Pink
- Type: Free-to-air radio station and television channel
- Country: Serbia
- Availability: Serbia
- Market share: 16.9% (2021)
- Headquarters: Belgrade, Serbia
- Owner: Pink Media Group
- Parent: Pink International Company
- Launch date: Radio: 24 December 1993; 32 years ago; Television: 16 September 1994; 31 years ago;
- Picture format: 1080i (HDTV)
- Affiliations: Pink BH; Pink M; Pink Family; Pink Soap; Pink Kids; Pink Super Kids; Pink Reality; Pink Action;
- Official website: www.pink.rs www.rtvpink.com
- Language: Serbian

= Pink (Serbia) =

Media company in Serbia

Pink is a private-owned national brand of radio stations and TV channels in Serbia. It is the flagship brand of the Belgrade-based Pink Media Group, which is owned by Zoran Drašković and Željko Mitrović.

==History==
TV Pink was founded by media mogul Željko Mitrović and launched on 16 September 1994. It has used the splat as the basis of its logo from the beginning, with the wordmark being initially set in the Cartoon Bold font.

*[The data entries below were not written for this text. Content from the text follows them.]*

-- ==== Sys2Proof/Laws/RoutineLoops.lean ====
section
/-! SUPPORT. The loops of the reference routines: the polls of GETC and IN, the characters of PUTS, and the shift rounds and
words of PUTSP (R300, R302 to R304). -/

namespace Sys2Proof.Machine

variable {reg : RegIdx → Word} {psr mcr : Word} {mem : Memory} {out : List Word} {io io' : Ports} {log : List PortEvent}
  {tc : Nat} {cfg : Config}

theorem add_offset6_zero (v : Word) : v + offset6 0 = v := by
  rw [show offset6 0 = 0 from by decide]
  simp

theorem add_imm5_one (v : Word) : v + imm5 1 = v + 1 := by rw [show imm5 1 = 1 from by decide]

theorem stringEvents_cons (bytes : Word → List Word) (a w : Word) (ws : List Word) :
    stringEvents bytes a (w :: ws) =
      readEvents a w ++ (bytes w).map (PortEvent.write ddrAddr) ++ stringEvents bytes (a + 1) ws := rfl

/-! ## The loops -/

/-- GETC: every poll of a keyboard that is not ready, then the key and the return. -/
theorem getc_steps (hc : codeIn mem) {ready key : Word} (hr : ready.getLsbD 15 = true) {polls : List Word}
    (hp : ∀ w ∈ polls, w.getLsbD 15 = false) (hk : ReadsAll mem mcr (keyAnswers polls ready key) io io') :
    Steps (4 + 2 * polls.length) ⟨reg, 0x0200, psr, mem, out, log, io, mcr, tc, cfg⟩
      ⟨Function.update reg 0 key, reg 7, withNzp psr (flagsOf key), mem, out, log ++ keyReads polls ready key, io', mcr,
        tc + (4 + 2 * polls.length), cfg⟩ := by
  induction polls generalizing reg psr log io tc with
  | nil =>
    obtain ⟨io1, h1, io2, h2, rfl⟩ := hk
    exact (getc_key hc h1 h2 hr).cast (by simp only [List.append_assoc]; rfl)
  | cons v vs ih =>
    obtain ⟨io1, h1, h2⟩ := hk
    have h := (getc_poll (reg := reg) (psr := psr) (out := out) (log := log) (tc := tc) (cfg := cfg) hc h1
      (hp v (by simp))).trans (ih (fun w hw => hp w (by simp [hw])) h2)
    refine h.cast ?_
    rw [Function.update_idem, withNzp_withNzp, List.append_assoc, List.length_cons]
    congr 1
    omega

/-- IN after R1 is saved: the polls, then the key, its echo and the return. -/
theorem in_steps (hc : codeIn mem) {ready key x : Word} (hs : Memory.readWord mem 0x0235 = x)
    (hr : ready.getLsbD 15 = true) {polls : List Word} (hp : ∀ w ∈ polls, w.getLsbD 15 = false)
    (hk : ReadsAll mem mcr (keyAnswers polls ready key) io io') :
    Steps (8 + 2 * polls.length) ⟨reg, 0x0229, psr, mem, out, log, io, mcr, tc, cfg⟩
      ⟨Function.update (Function.update reg 0 key) 1 x, reg 7, withNzp psr (flagsOf x), mem, out ++ [key],
        log ++ (keyReads polls ready key ++ [PortEvent.write ddrAddr key]), io', mcr, tc + (8 + 2 * polls.length), cfg⟩ := by
  induction polls generalizing reg psr log io tc with
  | nil =>
    obtain ⟨io1, h1, io2, h2, rfl⟩ := hk
    exact (in_key hc h1 h2 hr hs).cast (by simp only [List.append_assoc]; rfl)
  | cons v vs ih =>
    obtain ⟨io1, h1, h2⟩ := hk
    have h := (in_poll (reg := reg) (psr := psr) (out := out) (log := log) (tc := tc) (cfg := cfg) hc h1
      (hp v (by simp))).trans (ih (fun w hw => hp w (by simp [hw])) h2)
    refine h.cast ?_
    rw [Function.update_idem, withNzp_withNzp, List.append_assoc, List.length_cons]
    congr 1
    omega

/-- PUTS: the characters and the terminator; the registers R0, R1 and R2 are scratch. -/
theorem puts_loop (hc : codeIn mem) {chars : List Word} (hn : ∀ c ∈ chars, c ≠ 0) (h3 : reg 3 = 0x00FF)
    (hs : ReadsAll mem mcr (placedAt (reg 0) (chars ++ [0])) io io') :
    ∃ reg' f, Steps (2 + 8 * chars.length) ⟨reg, 0x0214, psr, mem, out, log, io, mcr, tc, cfg⟩
        ⟨reg', 0x021C, withNzp psr f, mem, out ++ chars.map (· &&& 0x00FF),
          log ++ stringEvents charBytes (reg 0) (chars ++ [0]), io', mcr, tc + (2 + 8 * chars.length), cfg⟩ ∧
      ∀ r, 3 ≤ r.val → reg' r = reg r := by
  induction chars generalizing reg psr out log io tc with
  | nil =>
    obtain ⟨io1, h1, rfl⟩ := hs
    rw [← add_offset6_zero (reg 0)] at h1
    refine ⟨Function.update reg 1 0, flagsOf 0, (puts_end hc h1).cast ?_, ?_⟩
    · rw [add_offset6_zero, List.map_nil, List.append_nil, List.nil_append, stringEvents_cons]
      simp [charBytes, stringEvents, placedAt]
    · intro r hr
      rw [Function.update_of_ne]
      rintro rfl
      simp at hr
  | cons c cs ih =>
    obtain ⟨io1, h1, h2⟩ := hs
    rw [← add_offset6_zero (reg 0)] at h1
    have h := puts_char (reg := reg) (psr := psr) (out := out) (log := log) (tc := tc) (cfg := cfg) hc (hn c (by simp)) h1
    generalize hR : (Function.update _ (0 : RegIdx) (reg 0 + imm5 1) : RegIdx → Word) = R at h
    have hR0 : R 0 = reg 0 + 1 := by rw [← hR, Function.update_self, add_imm5_one]
    have hRr : ∀ r : RegIdx, 3 ≤ r.val → R r = reg r := by
      intro r hr
      rw [← hR]
      repeat rw [Function.update_of_ne (by rintro rfl; simp at hr)]
    rw [← hR0] at h2
    obtain ⟨reg', f, hst, hfr⟩ := ih (reg := R) (psr := withNzp psr (flagsOf (reg 0 + imm5 1)))
      (out := out ++ [c &&& reg 3]) (log := log ++ readEvents (reg 0 + offset6 0) c ++ [PortEvent.write ddrAddr (c &&& reg 3)])
      (tc := tc + 8) (fun x hx => hn x (by simp [hx])) (by rw [hRr 3 (by decide), h3]) h2
    refine ⟨reg', f, (h.trans hst).cast ?_, fun r hr => (hfr r hr).trans (hRr r hr)⟩
    rw [withNzp_withNzp, List.cons_append, stringEvents_cons, charBytes, if_neg (hn c (by simp)), hR0, h3, add_offset6_zero]
    simp only [List.map_cons, List.map_nil, List.append_assoc, List.cons_append, List.nil_append, List.length_cons]
    congr 1
    omega

/-- A count of 1 to 8 less one, and whether BRp goes on. -/
theorem count_down (n : Nat) (h1 : 1 ≤ n) (h8 : n ≤ 8) :
    BitVec.ofNat 16 n + imm5 (-1) = BitVec.ofNat 16 (n - 1) ∧
      ∀ psr, branchTaken 0b001 (withNzp psr (flagsOf (BitVec.ofNat 16 n + imm5 (-1)))) = decide (1 < n) := by
  have h : ∀ n : Fin 9, 1 ≤ n.val → BitVec.ofNat 16 n.val + imm5 (-1) = BitVec.ofNat 16 (n.val - 1) ∧
      ((0b001#3).getLsbD 2 && (flagsOf (BitVec.ofNat 16 n.val + imm5 (-1))).getLsbD 2 ||
        (0b001#3).getLsbD 1 && (flagsOf (BitVec.ofNat 16 n.val + imm5 (-1))).getLsbD 1 ||
        (0b001#3).getLsbD 0 && (flagsOf (BitVec.ofNat 16 n.val + imm5 (-1))).getLsbD 0) = decide (1 < n.val) := by
    decide +kernel
  have hn := h ⟨n, by omega⟩ h1
  exact ⟨hn.1, fun psr => by rw [branchTaken_withNzp]; exact hn.2⟩

theorem add_imm5_zero (v : Word) : v + imm5 0 = v := by
  rw [show imm5 0 = 0 from by decide]
  simp

theorem and_imm5_zero (v : Word) : v &&& imm5 0 = 0 := by
  rw [show imm5 0 = 0 from by decide]
  exact BitVec.and_zero

/-- PUTSP: one shift, in numbers: R2 takes the top bit of R1, R1 moves up by one, R5 counts down. -/
theorem putsp_shift (hc : codeIn mem) :
    ∃ k reg', Steps k ⟨reg, 0x0246, psr, mem, out, log, io, mcr, tc, cfg⟩
        ⟨reg', 0x024C, withNzp psr (flagsOf (reg 5 + imm5 (-1))), mem, out, log, io, mcr, tc + k, cfg⟩ ∧
      reg' 5 = reg 5 + imm5 (-1) ∧ (reg' 1).toNat = 2 * (reg 1).toNat % 65536 ∧
      (reg' 2).toNat = (2 * (reg 2).toNat + (reg 1).toNat / 32768) % 65536 ∧
      ∀ r : RegIdx, r ≠ 1 → r ≠ 2 → r ≠ 5 → reg' r = reg r := by
  have hb : (reg 1).getLsbD 15 = decide (32768 ≤ (reg 1).toNat) := by
    have h := BitVec.msb_eq_decide (reg 1)
    rwa [BitVec.msb_eq_getLsbD_last] at h
  have hlt := (reg 1).isLt
  have h1 : imm5 1 = 1 := by decide
  cases hbit : (reg 1).getLsbD 15 with
  | true =>
    have hge : 32768 ≤ (reg 1).toNat := of_decide_eq_true (hb.symm.trans hbit)
    refine ⟨6, _, putsp_shift_one hc (by rw [add_imm5_zero]; exact hbit), ?_, ?_, ?_, ?_⟩
    · simp
    · simp [add_imm5_zero, BitVec.toNat_add]; omega
    · simp [add_imm5_zero, BitVec.toNat_add, h1]; omega
    · intro r a b c; simp [a, b, c]
  | false =>
    have hge : ¬ 32768 ≤ (reg 1).toNat := of_decide_eq_false (hb.symm.trans hbit)
    refine ⟨5, _, putsp_shift_zero hc (by rw [add_imm5_zero]; exact hbit), ?_, ?_, ?_, ?_⟩
    · simp
    · simp [add_imm5_zero, BitVec.toNat_add]; omega
    · simp [BitVec.toNat_add]; omega
    · intro r a b c; simp [a, b, c]

/-- PUTSP: the rounds that are left when R5 is `n`: R2 ends as the high byte of the word whose bits R1 and R2 hold. -/
theorem putsp_rounds (hc : codeIn mem) (w n : Nat) (hw : w < 65536) (h1 : 1 ≤ n) (h8 : n ≤ 8) (h5 : reg 5 = BitVec.ofNat 16 n)
    (hr1 : (reg 1).toNat = w * 2 ^ (8 - n) % 65536) (hr2 : (reg 2).toNat = w / 2 ^ (8 + n)) :
    ∃ k reg' f, Steps k ⟨reg, 0x0246, psr, mem, out, log, io, mcr, tc, cfg⟩
        ⟨reg', 0x024D, withNzp psr f, mem, out, log, io, mcr, tc + k, cfg⟩ ∧
      (reg' 2).toNat = w / 256 ∧ ∀ r : RegIdx, r ≠ 1 → r ≠ 2 → r ≠ 5 → reg' r = reg r := by
  induction n generalizing reg psr tc with
  | zero => omega
  | succ n ih =>
    obtain ⟨k, R, hs, R5, R1, R2, hfr⟩ := putsp_shift (reg := reg) (psr := psr) (out := out) (log := log) (io := io)
      (mcr := mcr) (tc := tc) (cfg := cfg) hc
    have hd := count_down (n + 1) h1 h8
    rw [← h5] at hd
    have R1' : (R 1).toNat = w * 2 ^ (8 - n) % 65536 := by
      rw [R1, hr1]
      have h7 : n ≤ 7 := by omega
      clear ih hs h8
      interval_cases n <;> omega
    have R2' : (R 2).toNat = w / 2 ^ (8 + n) := by
      rw [R2, hr1, hr2]
      have h7 : n ≤ 7 := by omega
      clear ih hs h8
      interval_cases n <;> omega
    by_cases hn : n = 0
    · subst hn
      have hb := Steps.brNot (reg := R) (out := out) (log := log) (io := io) (mcr := mcr) (tc := tc + k) (cfg := cfg)
        (pc := 0x024C) (w := 0x03F9) (nzp := 0b001) (off := -7) (by decide) (hc.at (0x024C, 0x03F9)) (by decide +kernel)
        (hd.2 psr)
      exact ⟨_, R, _, hs.trans hb |>.cast (by congr 1; omega), R2', hfr⟩
    · have hb := Steps.brTaken (reg := R) (out := out) (log := log) (io := io) (mcr := mcr) (tc := tc + k) (cfg := cfg)
        (pc := 0x024C) (w := 0x03F9) (nzp := 0b001) (off := -7) (by decide) (hc.at (0x024C, 0x03F9)) (by decide +kernel)
        ((hd.2 psr).trans (by simp; omega))
      obtain ⟨k', R', f, hs', hR, hfr'⟩ := ih (reg := R) (psr := withNzp psr (flagsOf (reg 5 + imm5 (-1))))
        (tc := tc + k + 1) (by omega) (by omega) (by rw [R5, hd.1]; rfl) R1' R2'
      refine ⟨_, R', f, ((hs.trans hb).trans hs').cast ?_, hR, fun r a b c => (hfr' r a b c).trans (hfr r a b c)⟩
      rw [withNzp_withNzp]
      congr 1
      omega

Pink has more than 60 cable channels, ranging from Pink Kids and Pink Music to Pink Erotica.

During the 1990s, the station provided turbo-folk music along with political programming that reflected the nationalist ideals of the period. By the end of the decade, it had become the leading commercial television station in the country. It maintained close ties with the ruling regime of the time and until 21 April 1999, it broadcast its programme from the Ušće building, the same building as the premises of the Socialist Party of Serbia (SPS).

Originally registered as a trademark in August 2001, a new logo premiered on 12 February 2004 on-screen.

In 2009, it began broadcasting reality shows such as Big Brother.

A major change to the logo occurred in September 2012. Although the shape of the splat itself has remained, it gained a 3D effect and the wordmark became lowercase for the first time.

In 2018 Mitrović bought a 10% stake in Pink TV held by the company Direct Media, making him the sole owner of the channel. Pink International sold the national channels Pink BH in Bosnia and Herzegovina and Pink M in Montenegro to United Media.